In July 2019, Noam Brown and Tuomas Sandholm, working with Facebook AI, unveiled Pluribus, an AI that beat elite human professionals at six-player no-limit Texas Hold’em. The result was published in Science under the title “Superhuman AI for multiplayer poker” (Brown and Sandholm, Vol. 365, No. 6456, pp. 885-890, 2019). Carnegie Mellon announced it on July 11, 2019.
This was a harder problem than the two-player poker that Libratus had conquered in 2017. Two-player zero-sum games have a well-defined optimal strategy that cannot be beaten in the long run, but multiplayer games do not: with five opponents who may collude or play unpredictably, the clean game-theoretic guarantees disappear. As Brown explained, “Playing a six-player game rather than head-to-head requires fundamental changes in how the AI develops its playing strategy.” Pluribus learned its blueprint strategy by playing against copies of itself and then refined its play in real time during each hand.

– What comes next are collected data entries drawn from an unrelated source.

-- ==== Sys2Proof/Machine/Control.lean ====
section
/-! DEFINITION. The control-transfer instructions (42_control_transfer.md R102 to R111): jmp, jz, jnz, jc and
call in the register form (the target is x[rb], read whether or not the jump is taken) and the absolute form,
and ret. None writes C or Z. -/

namespace Sys2Proof.Machine

/-- `call` on a target (R110). The return address is `(pc + 1) mod 16` of the call's own address; a full
stack raises StackOverflow and nothing is pushed. -/
def State.callTo (s : State) (t : Nibble) : State :=
  if s.stackFull then s.raise .stackOverflow else (s.push (pcIncrement s.ownPc)).jumpTo t

/-- `ret` (R111): StackUnderflow before ReturnOutOfRange (60 R120); in both cases the stack is unchanged. -/
def State.returnFromCall (s : State) : State :=
  match s.callStack with
  | [] => s.raise .stackUnderflow
  | t :: _ => if t.toNat < s.progLen then s.pop.jumpTo t else s.raise .returnOutOfRange

/-- `jmp rB` (R106). -/
def execJmpR (rb : Reg) (s : State) : Host.Outcome State Fault Refusal := .next ((s.afterRead rb).jumpTo (s.regValue rb))

/-- `jmp t` (R106). -/
def execJmpI (imm : Nibble) (s : State) : Host.Outcome State Fault Refusal := .next (s.jumpTo imm)

/-- `jz rB` (R107): taken if Z = 1. -/
def execJzR (rb : Reg) (s : State) : Host.Outcome State Fault Refusal := .next ((s.afterRead rb).branch s.zero (s.regValue rb))

/-- `jz t` (R107). -/
def execJzI (imm : Nibble) (s : State) : Host.Outcome State Fault Refusal := .next (s.branch s.zero imm)

/-- `jnz rB` (R108): taken if Z = 0. -/
def execJnzR (rb : Reg) (s : State) : Host.Outcome State Fault Refusal := .next ((s.afterRead rb).branch (!s.zero) (s.regValue rb))

/-- `jnz t` (R108). -/
def execJnzI (imm : Nibble) (s : State) : Host.Outcome State Fault Refusal := .next (s.branch (!s.zero) imm)

/-- `jc rB` (R109): taken if C = 1. -/
def execJcR (rb : Reg) (s : State) : Host.Outcome State Fault Refusal := .next ((s.afterRead rb).branch s.carry (s.regValue rb))

/-- `jc t` (R109). -/
def execJcI (imm : Nibble) (s : State) : Host.Outcome State Fault Refusal := .next (s.branch s.carry imm)

/-- `call rB` (R110). -/
def execCallR (rb : Reg) (s : State) : Host.Outcome State Fault Refusal := .next ((s.afterRead rb).callTo (s.regValue rb))

/-- `call t` (R110). -/
def execCallI (imm : Nibble) (s : State) : Host.Outcome State Fault Refusal := .next (s.callTo imm)

/-- `ret` (R111). -/
def execRet (s : State) : Host.Outcome State Fault Refusal := .next s.returnFromCall

end Sys2Proof.Machine
end

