-- ==== Sys2Proof/Machine/System.lean ====
section
/-! DEFINITION. The system instructions (43_system.md R112 to R115): nop, hlt, irq and iret. The core has one
mode: none needs a privilege (60 R133). -/

namespace Sys2Proof.Machine

/-- "As an IRQ number only `IMM[1:0]` is used" (30_encoding.md R70). -/
def lineOfImm (n : Nibble) : BitVec 2 := n.extractLsb' 0 2

/-- `nop` (R112). -/
def execNop (s : State) : Host.Outcome State Fault Refusal := .next s.next

/-- `hlt` (R113). -/
def execHlt (s : State) : Host.Outcome State Fault Refusal := .next s.halt

/-- `irq n` (R114). -/
def execIrq (n : Nibble) (s : State) : Host.Outcome State Fault Refusal := .next (s.requestLine (lineOfImm n)).next

/-- `iret` (R115): with no active handler it raises IretOutsideHandler. -/
def execIret (s : State) : Host.Outcome State Fault Refusal :=
  .next (if s.intr.inHandler then s.returnFromIrq else s.raise .iretOutsideHandler)

end Sys2Proof.Machine
end

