/-- The operands of an instruction in the order of R74. -/
def operandTexts : Instr → List Text
  | .nop => []
  | .addR ra rb => [regText ra, regText rb]
  | .addI ra imm => [regText ra, binaryText imm]
  | .subR ra rb => [regText ra, regText rb]
  | .subI ra imm => [regText ra, binaryText imm]
  | .mulR ra rb => [regText ra, regText rb]
  | .mulI ra imm => [regText ra, binaryText imm]
  | .andR ra rb => [regText ra, regText rb]
  | .andI ra imm => [regText ra, binaryText imm]
  | .orR ra rb => [regText ra, regText rb]
  | .orI ra imm => [regText ra, binaryText imm]
  | .xorR ra rb => [regText ra, regText rb]
  | .xorI ra imm => [regText ra, binaryText imm]
  | .cmpR ra rb => [regText ra, regText rb]
  | .cmpI ra imm => [regText ra, binaryText imm]
  | .movR ra rb => [regText ra, regText rb]
  | .movI ra imm => [regText ra, binaryText imm]
  | .loadR ra rb => [regText ra, bracketed (regText rb)]
  | .loadI ra imm => [regText ra, bracketed (binaryText imm)]
  | .storeR ra rb => [bracketed (regText rb), regText ra]
  | .storeI ra imm => [bracketed (binaryText imm), regText ra]
  | .jmpR rb => [regText rb]
  | .jmpI imm => [binaryText imm]
  | .jzR rb => [regText rb]
  | .jzI imm => [binaryText imm]
  | .jnzR rb => [regText rb]
  | .jnzI imm => [binaryText imm]
  | .jcR rb => [regText rb]
  | .jcI imm => [binaryText imm]
  | .callR rb => [regText rb]
  | .callI imm => [binaryText imm]
  | .ret => []
  | .iret => []
  | .hlt => []
  | .irq n => [irqText n]

/-- `Format(Insn)` (R85): the mnemonic, then the operands, separated by single spaces. -/
def format (i : Instr) : Text := mnemonicText i.kind ++ (operandTexts i).flatMap fun t => ' ' :: t

end Sys2Proof.Machine
end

Pluribus performed significantly better than human pros over 10,000 hands, both when one copy faced five professionals and when five copies faced a single professional. Sandholm called it “a recognized milestone in artificial intelligence and in game theory that has been open for decades.” Notably, it was also cheap to run by the standards of the era: the entire blueprint was trained for a small fraction of the compute used by earlier game-playing systems, showing that superhuman multiplayer reasoning did not require massive resources.